### Instructions to follow
Exactly as they appear below, repeat the lines from the one with "(s.setR32 i v).mem = s.mem := rfl" through the one with "(s.setR16 i v).mm = s.mm := rfl", and no others.

(Excerpts from a dataset)

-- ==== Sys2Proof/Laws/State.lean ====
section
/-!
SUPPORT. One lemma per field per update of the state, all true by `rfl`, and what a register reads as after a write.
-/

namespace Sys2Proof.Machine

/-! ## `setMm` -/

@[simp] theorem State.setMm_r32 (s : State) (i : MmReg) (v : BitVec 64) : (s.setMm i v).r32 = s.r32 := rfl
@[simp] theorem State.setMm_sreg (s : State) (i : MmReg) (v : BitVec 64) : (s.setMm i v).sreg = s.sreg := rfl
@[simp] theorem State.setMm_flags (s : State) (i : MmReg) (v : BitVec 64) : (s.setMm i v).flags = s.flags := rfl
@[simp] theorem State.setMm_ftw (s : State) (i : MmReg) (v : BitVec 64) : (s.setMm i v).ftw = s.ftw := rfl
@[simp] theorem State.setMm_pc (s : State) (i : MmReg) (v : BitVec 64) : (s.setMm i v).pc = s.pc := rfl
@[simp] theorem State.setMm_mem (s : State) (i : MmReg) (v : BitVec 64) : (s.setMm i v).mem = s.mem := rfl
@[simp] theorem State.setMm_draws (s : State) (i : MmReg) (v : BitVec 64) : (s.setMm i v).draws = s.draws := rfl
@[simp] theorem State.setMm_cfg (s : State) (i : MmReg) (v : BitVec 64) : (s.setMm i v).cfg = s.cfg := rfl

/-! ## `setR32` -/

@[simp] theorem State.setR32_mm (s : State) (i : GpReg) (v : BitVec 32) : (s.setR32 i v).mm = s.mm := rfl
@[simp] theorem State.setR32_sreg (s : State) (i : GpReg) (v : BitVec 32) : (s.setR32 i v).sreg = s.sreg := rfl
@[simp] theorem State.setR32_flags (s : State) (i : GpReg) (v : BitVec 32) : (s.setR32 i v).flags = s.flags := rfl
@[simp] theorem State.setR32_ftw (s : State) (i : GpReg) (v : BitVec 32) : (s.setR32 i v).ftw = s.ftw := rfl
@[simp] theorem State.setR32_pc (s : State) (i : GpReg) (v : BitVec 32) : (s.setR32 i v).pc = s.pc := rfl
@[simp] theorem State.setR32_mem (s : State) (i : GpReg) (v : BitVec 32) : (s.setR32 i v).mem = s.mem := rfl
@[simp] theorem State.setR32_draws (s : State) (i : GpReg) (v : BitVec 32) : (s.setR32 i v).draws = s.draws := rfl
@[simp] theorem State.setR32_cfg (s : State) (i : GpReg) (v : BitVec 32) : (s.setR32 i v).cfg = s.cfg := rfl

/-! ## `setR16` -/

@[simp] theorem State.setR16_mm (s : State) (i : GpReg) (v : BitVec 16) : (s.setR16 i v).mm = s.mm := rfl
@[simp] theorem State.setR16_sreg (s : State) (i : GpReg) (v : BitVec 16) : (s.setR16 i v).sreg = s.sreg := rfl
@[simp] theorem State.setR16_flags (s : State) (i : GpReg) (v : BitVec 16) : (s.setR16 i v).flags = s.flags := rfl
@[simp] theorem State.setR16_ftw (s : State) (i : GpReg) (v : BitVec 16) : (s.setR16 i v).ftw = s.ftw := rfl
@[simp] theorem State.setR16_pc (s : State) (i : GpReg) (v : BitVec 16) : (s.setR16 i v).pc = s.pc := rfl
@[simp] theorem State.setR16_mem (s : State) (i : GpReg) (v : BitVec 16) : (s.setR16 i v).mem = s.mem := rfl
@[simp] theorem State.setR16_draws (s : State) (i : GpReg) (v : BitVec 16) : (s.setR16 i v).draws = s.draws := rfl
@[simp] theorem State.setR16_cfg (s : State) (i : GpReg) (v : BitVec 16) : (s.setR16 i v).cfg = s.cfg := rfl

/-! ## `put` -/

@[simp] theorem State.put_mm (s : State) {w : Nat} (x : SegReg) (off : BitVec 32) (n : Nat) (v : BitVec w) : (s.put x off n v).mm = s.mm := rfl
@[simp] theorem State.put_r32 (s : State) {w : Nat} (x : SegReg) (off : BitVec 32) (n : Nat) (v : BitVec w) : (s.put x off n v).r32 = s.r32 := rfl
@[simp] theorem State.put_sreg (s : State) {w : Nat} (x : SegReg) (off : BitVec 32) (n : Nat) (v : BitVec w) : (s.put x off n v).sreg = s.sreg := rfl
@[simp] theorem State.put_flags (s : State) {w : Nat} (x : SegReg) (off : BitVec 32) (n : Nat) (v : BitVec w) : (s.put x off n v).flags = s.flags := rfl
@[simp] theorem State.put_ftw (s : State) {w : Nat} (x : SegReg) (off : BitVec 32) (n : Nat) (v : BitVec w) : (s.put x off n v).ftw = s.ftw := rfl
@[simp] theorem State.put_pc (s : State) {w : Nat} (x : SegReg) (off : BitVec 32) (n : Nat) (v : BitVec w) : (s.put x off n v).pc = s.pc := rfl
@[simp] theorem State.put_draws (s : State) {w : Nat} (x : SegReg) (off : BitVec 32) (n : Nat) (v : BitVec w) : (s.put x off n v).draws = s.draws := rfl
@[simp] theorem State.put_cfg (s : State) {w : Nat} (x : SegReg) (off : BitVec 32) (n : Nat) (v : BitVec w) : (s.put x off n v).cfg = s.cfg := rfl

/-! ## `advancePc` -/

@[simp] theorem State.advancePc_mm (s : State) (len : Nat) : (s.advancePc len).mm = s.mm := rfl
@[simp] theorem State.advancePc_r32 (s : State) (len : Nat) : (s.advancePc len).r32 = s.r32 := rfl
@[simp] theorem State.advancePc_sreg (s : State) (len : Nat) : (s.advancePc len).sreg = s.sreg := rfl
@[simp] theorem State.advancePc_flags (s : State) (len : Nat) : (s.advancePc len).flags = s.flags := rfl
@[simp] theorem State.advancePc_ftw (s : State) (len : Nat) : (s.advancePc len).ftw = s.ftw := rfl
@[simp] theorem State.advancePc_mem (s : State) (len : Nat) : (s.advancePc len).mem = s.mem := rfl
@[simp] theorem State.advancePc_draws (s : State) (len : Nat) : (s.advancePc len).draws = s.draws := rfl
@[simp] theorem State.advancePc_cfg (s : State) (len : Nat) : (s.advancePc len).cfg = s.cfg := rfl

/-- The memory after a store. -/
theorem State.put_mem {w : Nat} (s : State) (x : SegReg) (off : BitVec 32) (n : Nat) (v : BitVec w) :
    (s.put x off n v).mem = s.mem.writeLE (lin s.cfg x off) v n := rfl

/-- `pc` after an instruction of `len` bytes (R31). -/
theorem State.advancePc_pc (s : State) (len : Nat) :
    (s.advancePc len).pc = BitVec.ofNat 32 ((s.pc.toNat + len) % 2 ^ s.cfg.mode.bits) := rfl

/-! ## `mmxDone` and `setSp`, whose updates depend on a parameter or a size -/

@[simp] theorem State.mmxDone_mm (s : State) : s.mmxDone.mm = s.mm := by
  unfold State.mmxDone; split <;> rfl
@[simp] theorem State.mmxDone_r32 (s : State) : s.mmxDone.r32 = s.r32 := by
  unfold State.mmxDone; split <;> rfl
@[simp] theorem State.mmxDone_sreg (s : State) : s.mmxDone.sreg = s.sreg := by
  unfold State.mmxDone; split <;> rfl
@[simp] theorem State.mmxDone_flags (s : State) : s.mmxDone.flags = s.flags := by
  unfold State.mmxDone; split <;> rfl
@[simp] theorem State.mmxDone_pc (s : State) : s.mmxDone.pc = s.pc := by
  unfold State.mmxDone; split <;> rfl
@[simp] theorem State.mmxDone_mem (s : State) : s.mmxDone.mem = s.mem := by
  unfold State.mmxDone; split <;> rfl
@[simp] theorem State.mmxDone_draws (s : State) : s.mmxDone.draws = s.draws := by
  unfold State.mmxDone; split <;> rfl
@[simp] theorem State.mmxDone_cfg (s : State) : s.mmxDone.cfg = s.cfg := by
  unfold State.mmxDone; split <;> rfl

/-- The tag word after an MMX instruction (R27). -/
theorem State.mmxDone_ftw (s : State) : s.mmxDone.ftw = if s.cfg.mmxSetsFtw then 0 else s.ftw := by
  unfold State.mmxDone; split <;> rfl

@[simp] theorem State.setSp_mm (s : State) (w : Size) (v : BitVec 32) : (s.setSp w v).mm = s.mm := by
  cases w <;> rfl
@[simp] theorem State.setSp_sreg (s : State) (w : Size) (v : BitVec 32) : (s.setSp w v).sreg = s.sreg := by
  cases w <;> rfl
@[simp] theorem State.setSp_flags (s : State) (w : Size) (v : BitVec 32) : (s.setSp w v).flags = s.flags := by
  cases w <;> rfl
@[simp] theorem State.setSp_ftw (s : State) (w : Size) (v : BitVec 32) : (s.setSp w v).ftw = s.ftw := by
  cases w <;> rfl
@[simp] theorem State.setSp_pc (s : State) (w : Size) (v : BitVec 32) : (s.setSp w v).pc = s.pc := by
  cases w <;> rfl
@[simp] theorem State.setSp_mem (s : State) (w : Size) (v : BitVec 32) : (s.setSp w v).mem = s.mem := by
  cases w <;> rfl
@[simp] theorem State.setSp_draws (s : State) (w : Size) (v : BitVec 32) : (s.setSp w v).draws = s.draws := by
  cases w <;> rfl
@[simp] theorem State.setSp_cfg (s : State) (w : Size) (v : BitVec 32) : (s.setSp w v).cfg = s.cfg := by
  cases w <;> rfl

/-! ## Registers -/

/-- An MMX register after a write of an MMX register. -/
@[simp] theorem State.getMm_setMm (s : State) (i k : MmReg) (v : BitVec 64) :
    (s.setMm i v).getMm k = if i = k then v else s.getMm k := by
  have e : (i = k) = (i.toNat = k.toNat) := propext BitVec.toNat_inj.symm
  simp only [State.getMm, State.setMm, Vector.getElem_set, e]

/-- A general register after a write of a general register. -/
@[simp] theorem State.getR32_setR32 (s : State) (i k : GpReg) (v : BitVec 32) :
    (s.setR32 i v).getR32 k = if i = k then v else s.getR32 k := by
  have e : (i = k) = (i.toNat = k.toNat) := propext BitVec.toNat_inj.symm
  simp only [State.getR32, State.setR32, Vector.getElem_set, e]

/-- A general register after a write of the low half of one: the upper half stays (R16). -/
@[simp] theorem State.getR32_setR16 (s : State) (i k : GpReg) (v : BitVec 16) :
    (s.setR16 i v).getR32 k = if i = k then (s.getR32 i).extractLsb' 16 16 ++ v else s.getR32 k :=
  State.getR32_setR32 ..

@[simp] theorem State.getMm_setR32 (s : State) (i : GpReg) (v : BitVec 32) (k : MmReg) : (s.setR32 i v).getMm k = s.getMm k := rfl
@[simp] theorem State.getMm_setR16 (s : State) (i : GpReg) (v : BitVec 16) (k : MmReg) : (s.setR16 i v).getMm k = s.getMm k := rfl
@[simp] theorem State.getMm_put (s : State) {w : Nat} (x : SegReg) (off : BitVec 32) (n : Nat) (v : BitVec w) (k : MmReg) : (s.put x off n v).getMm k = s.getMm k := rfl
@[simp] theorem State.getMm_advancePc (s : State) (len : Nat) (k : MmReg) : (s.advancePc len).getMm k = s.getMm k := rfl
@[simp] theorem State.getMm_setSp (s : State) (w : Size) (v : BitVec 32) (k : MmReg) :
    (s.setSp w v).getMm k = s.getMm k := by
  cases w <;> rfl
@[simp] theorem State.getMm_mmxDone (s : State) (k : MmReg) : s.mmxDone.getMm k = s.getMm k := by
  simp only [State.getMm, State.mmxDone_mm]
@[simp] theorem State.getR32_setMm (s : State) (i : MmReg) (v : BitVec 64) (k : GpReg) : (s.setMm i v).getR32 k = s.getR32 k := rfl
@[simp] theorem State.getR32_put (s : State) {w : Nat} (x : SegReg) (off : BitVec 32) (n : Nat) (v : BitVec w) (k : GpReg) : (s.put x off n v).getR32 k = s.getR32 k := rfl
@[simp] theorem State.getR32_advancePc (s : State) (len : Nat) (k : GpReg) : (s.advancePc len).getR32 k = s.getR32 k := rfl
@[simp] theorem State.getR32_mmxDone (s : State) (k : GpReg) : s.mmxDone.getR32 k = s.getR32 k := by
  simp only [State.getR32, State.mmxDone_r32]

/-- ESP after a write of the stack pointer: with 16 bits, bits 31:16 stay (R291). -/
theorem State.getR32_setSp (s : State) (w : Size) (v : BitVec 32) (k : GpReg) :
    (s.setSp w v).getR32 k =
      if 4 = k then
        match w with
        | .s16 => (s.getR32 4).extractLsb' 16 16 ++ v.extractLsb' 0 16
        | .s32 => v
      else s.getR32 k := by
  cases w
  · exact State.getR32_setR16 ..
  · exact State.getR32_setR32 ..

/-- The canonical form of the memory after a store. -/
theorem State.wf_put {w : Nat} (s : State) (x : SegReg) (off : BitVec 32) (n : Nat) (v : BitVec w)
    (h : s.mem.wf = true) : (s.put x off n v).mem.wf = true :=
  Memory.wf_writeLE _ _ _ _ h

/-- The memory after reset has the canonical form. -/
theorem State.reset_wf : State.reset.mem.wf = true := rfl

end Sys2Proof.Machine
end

### Solved problem
@[simp] theorem State.setR32_mem (s : State) (i : GpReg) (v : BitVec 32) : (s.setR32 i v).mem = s.mem := rfl
@[simp] theorem State.setR32_draws (s : State) (i : GpReg) (v : BitVec 32) : (s.setR32 i v).draws = s.draws := rfl
@[simp] theorem State.setR32_cfg (s : State) (i : GpReg) (v : BitVec 32) : (s.setR32 i v).cfg = s.cfg := rfl

/-! ## `setR16` -/

@[simp] theorem State.setR16_mm (s : State) (i : GpReg) (v : BitVec 16) : (s.setR16 i v).mm = s.mm := rfl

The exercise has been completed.